Decide where to live
The first step to downsize homes is to ask yourself where you want to live. You may want to stay in your current community, but just find a smaller house. Do you want to be close to kids and grand kids? Have you considered one of the many active retirement communities for people aged fifty-five plus?
How much size difference
To how much of a smaller space do you want to downsize your home? With this question, do an inventory of your furniture, accessories and stored items. What are you willing to part with? Make a list of what stays and what goes. This will give you the best picture of what size house you’ll need.
Aging in place
Right now you may not give thought to how your capabilities may erode in the future, but you should plan ahead. For example, you may not mind doing landscape maintenance now, but if you intend to stay in this next house for many years, consider a condo community where the homeowners’ association dues fund those services. You also should consider a one story home rather than two, and one built with features such as wide doors, levered door handles and lipless thresholds, for aging in place.
Purging years of stuff
Once you’ve decided where you will live it’s time to tackle the Great Purge. Don’t go wobbly! You can do this.
Your stuff should be categorized thus: things to keep, things to sell, donations, recyclables and garbage. Any items that can still command a decent resale price can be sold for free on Craig’s List. For items to be given away, contact organizations such as Salvation Army that will take donations or recycle goods.
It may help clear your thinking to sort items by each room to which they belong. This will narrow down the things to purge.
Measure the rooms in your new house and determine, room by room, which of your furniture pieces you can keep and which must go.
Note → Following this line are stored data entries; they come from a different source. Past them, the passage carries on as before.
-- ==== Sys2Proof/Machine/ObjTable.lean ====
section
/-! DEFINITION. Machine/ObjTable.lean: the object dictionary of the device (spec R836-R838, R842, R870):
one row per object of the object tables of chapters 2 to 23, with its type, size, rights per caller class, range, persistence and
effective-at rule, and the default of every object whose default is not zero. -/

namespace Sys2Proof.Machine

/-- One row of an object table (R836): an index range, a subindex range, the type code of Table 18.2, the size in bytes, the
bytes of one stored element, the rights of HK, HT, TC, FP and FW (bit 0 R, bit 1 W, bit 2 read-clears), the range of a scalar
value, whether it is persisted (R844) and its effective-at rule (R843: 0 immediately, 1 next frame, 2 next reset). -/
structure ObjRow where
  il : Nat
  ih : Nat
  sl : Nat
  sh : Nat
  type : Nat
  size : Nat
  ew : Nat
  hk : Nat
  ht : Nat
  tc : Nat
  fp : Nat
  fw : Nat
  lo : Nat
  hi : Nat
  persist : Bool
  eff : Nat
  deriving DecidableEq, Repr

/-- The store key of element `e` of object `i`:`s`. -/
def okey (i s e : Nat) : Nat := i * 1099511627776 + s * 4294967296 + e

/-- Rows of the index range 0x1000 (Table 18.11). -/
def objRows10 : List ObjRow :=
  [⟨0x1000, 0x1000, 0, 0, 12, 16, 1, 1, 1, 1, 1, 1, 0, 0, false, 0⟩,
   ⟨0x1001, 0x1001, 0, 0, 12, 16, 1, 1, 1, 1, 1, 1, 0, 0, false, 0⟩,
   ⟨0x1002, 0x1002, 0, 0, 2, 1, 1, 1, 1, 1, 1, 1, 0, 255, false, 0⟩,
   ⟨0x1003, 0x1003, 0, 0, 5, 8, 8, 1, 1, 1, 1, 1, 0, 18446744073709551615, false, 0⟩,
   ⟨0x1004, 0x1004, 0, 0, 3, 2, 2, 1, 1, 1, 1, 1, 0, 65535, false, 0⟩,
   ⟨0x1005, 0x1005, 0, 0, 3, 2, 2, 1, 1, 1, 1, 1, 0, 65535, false, 0⟩,
   ⟨0x1006, 0x1006, 0, 0, 3, 2, 2, 1, 1, 1, 1, 1, 0, 65535, false, 0⟩,
   ⟨0x1007, 0x1007, 0, 0, 3, 2, 2, 1, 1, 1, 1, 1, 0, 65535, false, 0⟩,
   ⟨0x1008, 0x1008, 0, 0, 5, 8, 8, 1, 1, 1, 1, 1, 0, 18446744073709551615, false, 0⟩,
   ⟨0x1009, 0x1009, 0, 0, 4, 4, 4, 1, 1, 1, 1, 3, 0, 4294967295, false, 0⟩,
   ⟨0x100A, 0x100A, 0, 0, 2, 1, 1, 1, 1, 1, 1, 3, 0, 255, false, 0⟩,
   ⟨0x100B, 0x100B, 0, 0, 4, 4, 4, 1, 1, 1, 1, 1, 0, 4294967295, false, 0⟩,
   ⟨0x100C, 0x100C, 0, 0, 13, 48, 1, 1, 1, 1, 1, 1, 0, 0, false, 0⟩,
   ⟨0x1010, 0x1010, 0, 0, 2, 1, 1, 1, 1, 1, 1, 3, 0, 255, false, 0⟩,
   ⟨0x1011, 0x1011, 0, 0, 2, 1, 1, 1, 1, 1, 1, 3, 0, 255, false, 0⟩,
   ⟨0x1012, 0x1012, 0, 0, 2, 1, 1, 2, 0, 2, 2, 2, 1, 2, false, 0⟩,
   ⟨0x1013, 0x1013, 0, 0, 2, 1, 1, 3, 0, 3, 1, 3, 0, 1, true, 0⟩,
   ⟨0x1014, 0x1014, 0, 0, 2, 1, 1, 3, 0, 3, 1, 3, 0, 1, true, 0⟩,
   ⟨0x1015, 0x1015, 0, 0, 1, 1, 1, 1, 0, 1, 1, 3, 0, 1, true, 0⟩,
   ⟨0x1016, 0x1016, 0, 0, 2, 1, 1, 1, 0, 1, 1, 3, 0, 255, true, 0⟩,
   ⟨0x1017, 0x1017, 0, 0, 2, 1, 1, 2, 0, 2, 0, 2, 1, 2, false, 0⟩,
   ⟨0x1018, 0x1018, 0, 0, 4, 4, 4, 1, 1, 1, 1, 3, 0, 4294967295, true, 0⟩,
   ⟨0x1019, 0x1019, 0, 0, 13, 32, 4, 1, 0, 1, 1, 3, 0, 0, false, 0⟩,
   ⟨0x101A, 0x101A, 0, 0, 2, 1, 1, 1, 1, 1, 1, 1, 0, 255, false, 0⟩,
   ⟨0x101B, 0x101B, 0, 0, 2, 1, 1, 2, 0, 0, 0, 2, 1, 15, false, 0⟩,
   ⟨0x101C, 0x101C, 0, 0, 4, 4, 4, 1, 1, 1, 1, 3, 0, 4294967295, false, 0⟩,
   ⟨0x101D, 0x101D, 0, 0, 4, 4, 4, 3, 0, 3, 1, 3, 500, 60000, true, 0⟩,
   ⟨0x1020, 0x1020, 0, 0, 4, 4, 4, 3, 0, 3, 0, 3, 0, 4294967295, false, 0⟩,
   ⟨0x1021, 0x1021, 0, 0, 13, 4096, 1, 3, 0, 3, 0, 3, 0, 0, false, 0⟩,
   ⟨0x1022, 0x1022, 0, 0, 2, 1, 1, 2, 0, 2, 0, 2, 1, 3, false, 0⟩] ++
  [⟨0x1023, 0x1023, 0, 0, 2, 1, 1, 1, 0, 1, 0, 3, 0, 255, false, 0⟩,
   ⟨0x1024, 0x1024, 0, 0, 4, 4, 4, 1, 0, 1, 0, 1, 0, 4294967295, false, 0⟩]

/-- Rows of the index range 0x1100 (Table 18.11). -/
def objRows11 : List ObjRow :=
  [⟨0x1100, 0x1100, 0, 0, 3, 2, 2, 1, 1, 1, 1, 1, 0, 65535, false, 0⟩,
   ⟨0x1101, 0x1101, 0, 0, 3, 2, 2, 1, 1, 1, 1, 1, 0, 65535, false, 0⟩,
   ⟨0x1102, 0x1102, 1, 1, 4, 4, 4, 3, 3, 3, 3, 3, 0, 4294967295, false, 0⟩,
   ⟨0x1102, 0x1102, 2, 2, 5, 8, 8, 1, 1, 1, 1, 1, 0, 18446744073709551615, false, 0⟩,
   ⟨0x1110, 0x1110, 1, 1, 1, 1, 1, 3, 0, 1, 1, 3, 0, 1, false, 0⟩,
   ⟨0x1110, 0x1110, 2, 2, 4, 4, 4, 3, 0, 1, 1, 3, 100, 1000000, false, 0⟩,
   ⟨0x1110, 0x1110, 3, 3, 2, 1, 1, 1, 0, 1, 1, 3, 0, 255, false, 0⟩,
   ⟨0x1110, 0x1110, 4, 4, 3, 2, 2, 1, 0, 1, 1, 3, 0, 65535, true, 0⟩,
   ⟨0x1120, 0x1120, 1, 1, 13, 288, 1, 2, 0, 0, 0, 2, 0, 0, false, 0⟩,
   ⟨0x1120, 0x1120, 2, 2, 2, 1, 1, 1, 0, 0, 0, 3, 0, 255, false, 0⟩,
   ⟨0x1120, 0x1120, 3, 3, 13, 288, 1, 1, 0, 0, 0, 1, 0, 0, false, 0⟩,
   ⟨0x1120, 0x1120, 4, 4, 2, 1, 1, 1, 0, 0, 0, 1, 0, 255, false, 0⟩,
   ⟨0x1120, 0x1120, 5, 5, 2, 1, 1, 2, 0, 0, 0, 2, 1, 1, false, 0⟩,
   ⟨0x1130, 0x1130, 1, 8, 4, 4, 4, 3, 0, 3, 3, 3, 0, 4294967295, true, 0⟩,
   ⟨0x1140, 0x1140, 0, 0, 5, 8, 8, 5, 0, 1, 1, 3, 0, 18446744073709551615, false, 0⟩,
   ⟨0x1141, 0x1141, 0, 0, 5, 8, 8, 5, 0, 1, 1, 3, 0, 18446744073709551615, false, 0⟩,
   ⟨0x1142, 0x1142, 0, 0, 5, 8, 8, 5, 0, 1, 1, 3, 0, 18446744073709551615, false, 0⟩,
   ⟨0x1143, 0x1143, 0, 0, 5, 8, 8, 5, 0, 1, 1, 3, 0, 18446744073709551615, false, 0⟩,
   ⟨0x1144, 0x1144, 0, 0, 5, 8, 8, 5, 0, 1, 1, 3, 0, 18446744073709551615, false, 0⟩,
   ⟨0x1145, 0x1145, 0, 0, 5, 8, 8, 5, 0, 1, 1, 3, 0, 18446744073709551615, false, 0⟩,
   ⟨0x1146, 0x1146, 0, 0, 5, 8, 8, 5, 0, 1, 1, 3, 0, 18446744073709551615, false, 0⟩,
   ⟨0x1147, 0x1147, 0, 0, 5, 8, 8, 5, 0, 1, 1, 3, 0, 18446744073709551615, false, 0⟩]

/-- Rows of the index range 0x1200 (Table 18.11). -/
def objRows12 : List ObjRow :=
  [⟨0x1200, 0x1200, 0, 0, 5, 8, 8, 1, 1, 1, 1, 1, 0, 18446744073709551615, false, 0⟩,
   ⟨0x1201, 0x1201, 0, 0, 2, 1, 1, 1, 1, 1, 1, 3, 0, 255, false, 0⟩,
   ⟨0x1202, 0x1202, 0, 0, 2, 1, 1, 1, 0, 1, 1, 3, 0, 255, false, 0⟩,
   ⟨0x1203, 0x1203, 0, 0, 1, 1, 1, 3, 0, 1, 1, 3, 0, 1, true, 0⟩,
   ⟨0x1204, 0x1204, 0, 0, 8, 4, 4, 1, 0, 1, 1, 3, 0, 4294967295, false, 0⟩,
   ⟨0x1205, 0x1205, 0, 0, 4, 4, 4, 1, 0, 1, 1, 3, 0, 4294967295, false, 0⟩]

/-- Rows of the index range 0x2000 (Table 18.11). -/
def objRows20 : List ObjRow :=
  [⟨0x2000, 0x2000, 0, 15, 2, 1, 1, 1, 1, 1, 1, 3, 0, 255, false, 0⟩,
   ⟨0x2001, 0x2001, 0, 15, 2, 1, 1, 2, 0, 0, 0, 2, 0, 255, false, 0⟩,
   ⟨0x2002, 0x2002, 0, 15, 4, 4, 4, 1, 0, 1, 1, 3, 0, 4294967295, false, 0⟩,
   ⟨0x2003, 0x2003, 0, 15, 4, 4, 4, 1, 0, 1, 1, 3, 0, 4294967295, false, 0⟩,
   ⟨0x2010, 0x2010, 0, 7, 3, 2, 2, 1, 1, 1, 1, 3, 0, 65535, false, 0⟩,
   ⟨0x2011, 0x2011, 0, 7, 3, 2, 2, 1, 0, 1, 1, 3, 0, 65535, false, 0⟩,
   ⟨0x2012, 0x2012, 0, 7, 3, 2, 2, 3, 1, 1, 1, 3, 400, 1250, false, 0⟩,
   ⟨0x2013, 0x2013, 0, 7, 3, 2, 2, 3, 1, 1, 1, 3, 400, 1250, false, 0⟩,
   ⟨0x2014, 0x2014, 0, 7, 3, 2, 2, 3, 1, 1, 1, 3, 400, 1250, false, 0⟩,
   ⟨0x2015, 0x2015, 0, 7, 3, 2, 2, 3, 1, 1, 1, 3, 0, 1250, false, 0⟩,
   ⟨0x2016, 0x2016, 0, 0, 1, 1, 1, 3, 1, 1, 1, 3, 0, 1, false, 0⟩,
   ⟨0x2017, 0x2017, 0, 0, 3, 2, 2, 3, 0, 1, 1, 3, 0, 1000, false, 0⟩,
   ⟨0x2018, 0x2018, 0, 0, 3, 2, 2, 3, 1, 3, 1, 3, 300, 1500, false, 0⟩,
   ⟨0x2019, 0x2019, 0, 0, 3, 2, 2, 1, 1, 1, 1, 3, 0, 65535, false, 0⟩,
   ⟨0x201A, 0x201A, 0, 15, 3, 2, 2, 1, 0, 1, 1, 3, 0, 65535, false, 0⟩,
   ⟨0x201B, 0x201B, 0, 0, 5, 8, 8, 5, 0, 1, 0, 3, 0, 18446744073709551615, false, 0⟩]

/-- Rows of the index range 0x2100 (Table 18.11). -/
def objRows21 : List ObjRow :=
  [⟨0x2100, 0x2100, 0, 0, 3, 2, 2, 3, 0, 0, 1, 3, 10, 60, false, 0⟩,
   ⟨0x2101, 0x2101, 0, 0, 3, 2, 2, 3, 0, 0, 1, 3, 550, 850, false, 0⟩,
   ⟨0x2102, 0x2102, 0, 7, 1, 1, 1, 3, 0, 0, 1, 3, 0, 1, false, 0⟩,
   ⟨0x2103, 0x2103, 0, 0, 3, 2, 2, 3, 0, 0, 1, 3, 20, 60, false, 0⟩,
   ⟨0x2104, 0x2104, 0, 0, 1, 1, 1, 3, 0, 0, 1, 3, 0, 1, false, 0⟩,
   ⟨0x2105, 0x2105, 0, 0, 5, 8, 8, 5, 0, 1, 0, 3, 0, 18446744073709551615, false, 0⟩,
   ⟨0x2106, 0x2106, 0, 1, 2, 1, 1, 3, 0, 0, 1, 3, 0, 127, false, 0⟩,
   ⟨0x2107, 0x2107, 0, 1, 2, 1, 1, 3, 0, 0, 1, 3, 0, 127, false, 0⟩,
   ⟨0x2108, 0x2108, 0, 1, 1, 1, 1, 3, 0, 0, 1, 3, 0, 1, false, 0⟩,
   ⟨0x2109, 0x2109, 1, 1, 1, 1, 1, 3, 0, 1, 1, 3, 0, 1, false, 0⟩,
   ⟨0x2109, 0x2109, 2, 2, 2, 1, 1, 3, 0, 0, 1, 3, 0, 255, false, 0⟩,
   ⟨0x2109, 0x2109, 3, 3, 4, 4, 4, 3, 0, 0, 1, 3, 100, 10000000, false, 0⟩,
   ⟨0x2109, 0x2109, 4, 4, 1, 1, 1, 3, 0, 0, 1, 3, 0, 1, false, 0⟩,
   ⟨0x2110, 0x2110, 0, 0, 4, 4, 4, 1, 0, 1, 1, 3, 0, 4294967295, false, 0⟩,
   ⟨0x2111, 0x2111, 0, 0, 13, 256, 16, 1, 0, 1, 1, 3, 0, 0, false, 0⟩,
   ⟨0x2112, 0x2112, 0, 0, 5, 8, 8, 5, 0, 1, 1, 3, 0, 18446744073709551615, false, 0⟩,
   ⟨0x2120, 0x2120, 0, 0, 1, 1, 1, 3, 0, 0, 1, 3, 0, 1, false, 0⟩,
   ⟨0x2121, 0x2121, 0, 15, 2, 1, 1, 1, 0, 1, 1, 3, 0, 255, false, 0⟩,
   ⟨0x2122, 0x2122, 0, 0, 5, 8, 8, 5, 0, 0, 1, 3, 0, 18446744073709551615, false, 0⟩]

/-- Rows of the index range 0x2200 (Table 18.11). -/
def objRows22 : List ObjRow :=
  [⟨0x2200, 0x2200, 0, 7, 7, 2, 2, 1, 1, 1, 1, 3, 0, 65535, false, 0⟩,
   ⟨0x2201, 0x2201, 0, 1, 7, 2, 2, 1, 0, 1, 1, 3, 0, 65535, false, 0⟩,
   ⟨0x2202, 0x2202, 0, 0, 2, 1, 1, 3, 1, 3, 1, 3, 60, 100, false, 0⟩,
   ⟨0x2203, 0x2203, 0, 0, 2, 1, 1, 1, 1, 1, 1, 1, 0, 255, false, 0⟩,
   ⟨0x2204, 0x2204, 0, 0, 2, 1, 1, 1, 1, 1, 1, 1, 0, 255, false, 0⟩,
   ⟨0x2205, 0x2205, 0, 0, 5, 8, 8, 5, 0, 1, 1, 3, 0, 18446744073709551615, false, 0⟩,
   ⟨0x2206, 0x2206, 0, 0, 4, 4, 4, 1, 0, 1, 1, 3, 0, 4294967295, false, 0⟩]
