-- ==== Sys2Proof/Machine/StateHost.lean ====
section
/-! DEFINITION. Machine/StateHost.lean: the parts of the state that chapters 10, 11, 12, 14, 15 and 18 give the device:
windows and translation caches, fault batches, the functions of the host port, queues, graphs and nodes, error logs and the
containment sequencer, memory controllers, dictionary ports and the Cantor network. Data only. -/

namespace Sys2Proof.Machine

/-- The severities of R15. -/
inductive Sev where
  | note
  | corrected
  | contained
  | device
  deriving DecidableEq, Repr

/-- One error log entry (Table 14.6). `owner` is 0x1FF for none; `eng` is the 16-bit ENGINE field. -/
structure LogEntry where
  ftime : Nat
  node : Nat
  graph : Nat
  queue : Nat
  owner : Nat
  eng : Nat
  addr : Nat
  info : Nat
  seq : Nat
  folded : Bool
  escalated : Bool
  preempted : Bool
  teardown : Bool
  sev : Sev
  detail : Nat
  cause : Nat
  deriving DecidableEq, Repr

/-- One error log (R666): entries oldest first, the overflow count and the next sequence number. -/
structure ErrLog where
  entries : List LogEntry
  overflow : Nat
  seq : Nat
  deriving DecidableEq, Repr

/-- A window record (Table 10.3). -/
structure Window where
  base : Nat
  size : Nat
  hostBase : Nat
  enc : Bool
  keySlot : Nat
  l2p : Nat
  policy : Nat
  home : Nat
  x : Bool
  w : Bool
  r : Bool
  deriving DecidableEq, Repr

/-- One cached translation (R466). `page` is va[51:16] for a 64 KiB page, va[51:28] for a block; `host` entries are the
ATC's, with `page` the untranslated address and `span` its size. -/
structure TlbEntry where
  owner : Nat
  win : Nat
  block : Bool
  page : Nat
  span : Nat
  dpa : Nat
  r : Bool
  w : Bool
  x : Bool
  deriving DecidableEq, Repr

/-- One walk-cache entry: a level-3 table pointer (R466). -/
structure WalkEntry where
  owner : Nat
  win : Nat
  tag : Nat
  table : Nat
  deriving DecidableEq, Repr

/-- One fault record (Table 10.9). -/
structure FaultRec where
  ftime : Nat
  node : Nat
  seq : Nat
  graph : Nat
  queue : Nat
  owner : Nat
  window : Nat
  windowValid : Bool
  level : Nat
  cause : Nat
  detail : Nat
  engine : Nat
  access : Nat
  pri : Bool
  truncated : Bool
  host : Bool
  restartable : Bool
  dispatches : Nat
  va : Nat
  entry : Nat
  deriving DecidableEq, Repr

/-- What has become of a written fault record: `acted` when FAULT_RESUME has acted on it or must skip it (R489, R500). `pri`
is 0 not needed, 1 awaiting a PRG Response, 2 Success, 3 failed (R490), 4 awaiting the allocation (R491). -/
structure FaultTrack where
  rcd : FaultRec
  acted : Bool
  retry : Bool
  pri : Nat
  sentAt : Nat
  deriving DecidableEq, Repr

/-- A window whose WINDOW_MAP record is not yet written (R454): the packet's queue and ring count, the window's key, and the
window. -/
structure NewWindow where
  queue : Nat
  count : Nat
  key : Nat
  win : Window
  deriving DecidableEq, Repr

/-- Translation and fault batches (chapter 10). Recency lists hold the most recent entry first. -/
structure Trans where
  wins : List (Nat × Window)              -- key 64 * owner + index
  newWins : List NewWindow
  utlb : List (Nat × List TlbEntry)       -- key the ENGINE number of R451
  stlb : List (Nat × List TlbEntry)       -- key 2048 * die + set
  walk : List (Nat × List WalkEntry)      -- key the die
  atc : List TlbEntry
  waiting : List FaultRec                 -- records that wait for a slot (R483)
  tracks : List FaultTrack                -- records written, oldest first
  batchSeq : Nat                          -- SEQ of the batch now open or next to open
  batchCount : Nat                        -- records in the open batch
  batchFirst : Nat                        -- fabric time of its first record
  ringUnset : Bool                        -- R504
  ringWaited : Bool                       -- the present run of waits has been reported (R483)
  epoch : Nat                             -- invalidations begun (R471, R478)
  reloads : List Nat                      -- dies whose window table is being reloaded from the precentor's copy (R503)
  timedClose : Option (Nat × Nat)         -- fabric time and SEQ of the last timed close of a batch (R499)
  deriving DecidableEq, Repr

/-- One MSI-X table entry. -/
structure MsixEntry where
  addr : Nat
  data : Nat
  masked : Bool
  deriving DecidableEq, Repr

/-- One PCIe function (Tables 11.4, 11.11): PF at index 0, VF t at t + 1. -/
structure Func where
  busMaster : Bool
  msixEnable : Bool
  funcMask : Bool
  atsEnable : Bool
  priEnable : Bool
  prAlloc : Nat                           -- Outstanding Page Request Allocation (R491)
  inFlr : Bool
  aerMask : Nat                           -- AER uncorrectable error mask (R540)
  aerSev : Nat                            -- AER uncorrectable error severity: bit set fatal (Table 11.13)
  table : List (Nat × MsixEntry)
  pba : List Nat
  deriving DecidableEq, Repr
Compare the amount of closet, attic, basement and garage storage your new home will have compared to your current space, so as to strengthen your resolve in purging unneeded clutter.
Other downsizing decisions
Besides the fact that your new space will dictate how much you can keep, here are some other considerations.
You can offer your kids their childhood keepsakes, but don’t be hurt if they decline or later trash them. If the items still mean something to you, take pictures of them.
Many financial records can be scanned to disks and so can whole picture albums. Old VHS family movies can be converted to DVDs or flash drive sticks.
Clothes: do you really need your old football letter jacket or cheerleader uniform? And no, that shirt probably won’t come back in style. If you haven’t worn something in a year, get rid of it.
Properly dispense with household chemicals through your local government’s hazardous waste disposal program.
Reduce holiday decorations taking up storage space. You won’t need as much with a smaller house.
You don’t have to accomplish all of this in one weekend. Take your time, choose carefully and you’ll soon be enjoying the liberating feeling of having less clutter in a cozier home.